EXERCISE GOAL:
Scan the material below for every line with the string "entry", and copy those lines.
··········
-- ==== Sys2Proof/Machine/Prefix.lean ====
section
/-!
DEFINITION. The prefix row (rules R119, R276): the byte 0xCB consumes a second byte and performs the entry of
the extended table that the byte names. The 256 CB rows have meanings of their own; this one is the table read
by its fields (R112), used when the prefix is taken as a row by itself (log entry 7).
-/
namespace Sys2Proof.Machine

/-- Performing the CB-table entry `op2` by its fields (R112): group `x`, operation or bit number `y`, operand
`z`. Both bytes are consumed by the entry. -/
def cbPerform (op2 : Byte) (s : State) : Host.Outcome State Fault Refusal :=
  let op := 0xCB00 + op2.toNat
  let y := op2.toNat / 8 % 8
  let z := Place.ofCode (op2.toNat % 8)
  match op2.toNat / 64 with
  | 0 => rotatePlace op (RotOp.ofCode y) z s
  | 1 => testBit op y z s
  | 2 => changeBit op (resetBit y) z s
  | _ => changeBit op (setBit y) z s

/-- `PREFIX CB` (R119). -/
def execCbPrefix (s : State) : Host.Outcome State Fault Refusal :=
  cbPerform (s.memRead (s.pcAfter 1)) s

end Sys2Proof.Machine
end

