-- ==== Sys2Proof/Machine/Dispatch.lean ====
section
/-!
DEFINITION. One arm per instruction: the meaning of each row of spec/opcode_table.json. `exec i s` executes `i`
at the state `s` whose PC is the address of the instruction's first byte; the meaning moves PC past the bytes.
-/
namespace Sys2Proof.Machine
··········
RESULT OF THE EXERCISE:
DEFINITION. The prefix row (rules R119, R276): the byte 0xCB consumes a second byte and performs the entry of
by its fields (R112), used when the prefix is taken as a row by itself (log entry 7).
/-- Performing the CB-table entry `op2` by its fields (R112): group `x`, operation or bit number `y`, operand
`z`. Both bytes are consumed by the entry. -/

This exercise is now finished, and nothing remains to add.